= Ikusa no Ōkimi =

Japanese poet

Ikusa no Ōkimi (軍王; fl. ca.7th century) was a waka poet of Japan's Yamato period.

== Biography ==
His birth and death years are unknown. He may have been active during the reign of Emperor Monmu (697–707).

His entire biography is a mystery. He was previously thought, based on the placement of two of his waka in the Man'yōshū, to have been a figure of Emperor Jomei's time (629–641), but his poetic style appears to be that of someone writing after the time of Kakinomoto no Hitomaro, and there are also problems with the name Ikusa no Ōkimi.
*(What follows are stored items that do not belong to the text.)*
/-- Settles O44: engine by engine, by whether its line is empty. -/
theorem stopCaptureEmptiesThePendingList : Obligations.StopCaptureEmptiesThePendingList := by
  unfold Obligations.StopCaptureEmptiesThePendingList
  intro s r executing
  let p := s.modCap fun c => { c with entries := [], state := .stopped }
  let u := s.cap.entries.foldl removeEntry p
  have state : u = { s with
      axes := u.axes, cap := { s.cap with entries := [], state := .stopped }
      bus := { s.bus with zeroMsgs := u.bus.zeroMsgs, reports := u.bus.reports } } := stopCapture_state r s
  have answer : stopCapture r s = plain u .done := rfl
  have mga : u.mga = s.mga := by rw [state]
  have cap : u.cap = { s.cap with state := .stopped, entries := [] } := by rw [state]
  refine ⟨doneWith u r, serve_executing_accepted executing answer rfl, cap, congrArg (answered · r .done []) mga,
    foldl_removeEntry_reports s.cap.entries p, fun a empty => ?_, fun a busy => ?_, fun a => ?_, ?_⟩
  · obtain ⟨axis, line⟩ := foldl_removeEntry_idle (s := p) s.cap.entries empty
    refine ⟨?_, line⟩
    have zero : (u.axes[a]).ctx.zero = zeroAfterRemovals a s.cap.entries (s.axes[a]).ctx.zero :=
      congrArg (·.ctx.zero) axis
    refine zero.trans ?_
    cases (s.axes[a]).ctx.zero <;> rfl
  · obtain ⟨axis, line⟩ := foldl_removeEntry_busy (s := p) s.cap.entries busy
    exact ⟨congrArg (·.ctx.zero) axis, line⟩
  · change u.axes[a] = { s.axes[a] with ctx := { (s.axes[a]).ctx with zero := (u.axes[a]).ctx.zero } }
    by_cases empty : s.bus.zeroMsgs[a] = []
    · obtain ⟨axis, -⟩ := foldl_removeEntry_idle (s := p) s.cap.entries empty
      rw [axis]
      rfl
    · obtain ⟨axis, -⟩ := foldl_removeEntry_busy (s := p) s.cap.entries empty
      rw [axis]
      rfl
  · have whole : u = { s with
        axes := u.axes, cap := u.cap
        bus := { s.bus with zeroMsgs := u.bus.zeroMsgs, reports := u.bus.reports } } := by
      rw [cap]
      exact state
    have placed : doneWith u r = { u with mga := answered s.mga r .done [] } := by rw [doneWith, mga]
    refine placed.trans ?_
    change _ = { s with
      cap := u.cap, mga := answered u.mga r .done [], axes := u.axes
      bus := { s.bus with reports := u.bus.reports, zeroMsgs := u.bus.zeroMsgs } }
    rw [mga]
    exact congrArg (fun v : State => { v with mga := answered s.mga r .done [] }) whole

end Sys2Proof.Machine
end

section
/-! SUPPORT. The zero state of an axis: notices (R104, R135) and outcomes (R106 to R109). -/

namespace Sys2Proof.Machine

section
variable {s : State} {a : AxisId} {rest : List ZeroMsg}

/-- The zero state of an axis replaced. -/
def withZero (s : State) (a : AxisId) (z : ZeroState) : Vector Axis 6 :=
  s.axes.set a.val { s.axes[a] with ctx := { (s.axes[a]).ctx with zero := z } } a.isLt

theorem withZero_self (s : State) (a : AxisId) : withZero s a (s.axes[a]).ctx.zero = s.axes :=
  Vector.set_getElem_self ..

/-- The oldest message of an engine's line taken. -/
theorem popZeroMsg_eq {m : ZeroMsg} (msgs : s.bus.zeroMsgs[a] = m :: rest) :
    popZeroMsg a s = { s with bus := { s.bus with zeroMsgs := s.bus.zeroMsgs.set a.val rest a.isLt } } := by
  have dropped : (s.bus.zeroMsgs[a]).drop 1 = rest := by rw [msgs]; rfl
  rw [← dropped]
  rfl

theorem takeNotice_eq (m : ZeroMsg) :
    takeNotice a m s = { s with axes := withZero s a (noticeEffect (s.axes[a]).arming m (s.axes[a]).ctx.zero) } := rfl

theorem noticeEffect_placed (arming entry found : Nat) (z : ZeroState) : noticeEffect arming (.placed entry found) z =
    if z = .waiting ∧ found = arming then .resolving entry else z := by
  cases z with
  | waiting => by_cases same : found = arming <;> simp [noticeEffect, same]
  | _ => simp [noticeEffect]

theorem noticeEffect_removed_eq (arming entry : Nat) (z : ZeroState) : noticeEffect arming (.removed entry) z =
    if z = .resolving entry then .waiting else z := by
  rw [noticeEffect_removed]
  cases z <;> simp

/-- R108: a zero keeps the times and the slip flags of the ring. -/
theorem map_flagReferenced {α : Type} (f : HistEntry → α) (ignores : ∀ h, f { h with referenced := true } = f h)
    (ring : List HistEntry) : (flagReferenced ring).map f = ring.map f := by
  have run (l : List HistEntry) : (flagRun l).map f = l.map f := by
    induction l with
    | nil => rfl
    | cons h l ih =>
      rw [flagRun, List.map_cons, List.map_cons, ignores]
      split
      · rfl
      · rw [ih]
  rw [flagReferenced, List.map_reverse, run, ← List.map_reverse, List.reverse_reverse]

theorem shiftLimited_iff {pRef : Int} {c : AxisContext} : shiftLimited pRef c = false ↔
    within48 (c.count - pRef) = true ∧ ∀ h ∈ c.ring, within48 (h.count - pRef) = true := by
  simp [shiftLimited]

/-- R107: the state after a zero is applied. -/
theorem applyZeroTo_eq (pRef : Int) (tRef : Time) : applyZeroTo a pRef tRef s = { s with
    axes := s.axes.set a.val { s.axes[a] with
      ctx := applyZero (s.axes[a]).ctx pRef tRef (s.axes[a]).settings.refPosition
        (appliedOf s (s.axes[a]).settings.group) s.cpt.observed } a.isLt
    bus := { s.bus with
      raises := s.bus.raises
        ++ (if shiftLimited pRef (s.axes[a]).ctx then [⟨.axe a, .positionSaturated, a.val, 5, 0⟩] else [])
      sources := s.bus.sources ++ [⟨.axe a, .operationEnded⟩] } } := by
  unfold applyZeroTo
  dsimp only
  rw [raise_if]
  rfl

/-- R106, R107: an outcome of the entry the zero resolves for. -/
theorem exec_zeroOutcome {entry : Nat} {result : ZeroResult} (msgs : s.bus.zeroMsgs[a] = .outcome entry result :: rest) :
    exec (.zeroOutcome a) s = .next (if (s.axes[a]).ctx.zero = .resolving entry then
      takeResult a result { s with bus := { s.bus with zeroMsgs := s.bus.zeroMsgs.set a.val rest a.isLt } }
    else { s with bus := { s.bus with zeroMsgs := s.bus.zeroMsgs.set a.val rest a.isLt } }) := by
  refine congrArg Host.Outcome.next ?_
  rw [msgs]
  dsimp only
  rw [popZeroMsg_eq msgs]
  rfl

end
The traditional reading Ikusa no Ōkimi is the intuitive reading for the characters used in the Man'yōshū to write his name, and implies he was an imperial prince who was given the name Ikusa, but normally such names were given to princes based on the clan name of the one who raised them or from a place name, and the name Ikusa is otherwise unattested in such contexts. In the Nihon Shoki, however, the kings of Baekje are referred to with the semantically similar characters 軍君 (read Konikishi or Konkishi). For this reason, the theory that his name should instead be read Konikishi and that he was the same person as Buyeo Pung, who came to Japan during Jomei's reign and returned to Baekje in 661, has been proposed, but even this theory presents chronological and stylistic problems.

== Poetry ==
His rhetorical style appears to be in imitation that of Kakinomoto no Hitomaro. His poetry appears to deify the emperor in a manner that reflects a post-Taika Reform imperial ideology, for example his tōtsu kami waga ōkimi (遠つ神我が大君).

His employment of strict 5-7 rhythm resembles later Man'yō poets more than those who are known to have been active in the first half of the seventh century. The same is true of the relationship between his chōka (long poem) and its envoy and his use of rhetorical devices like makura-kotoba and jo-kotoba.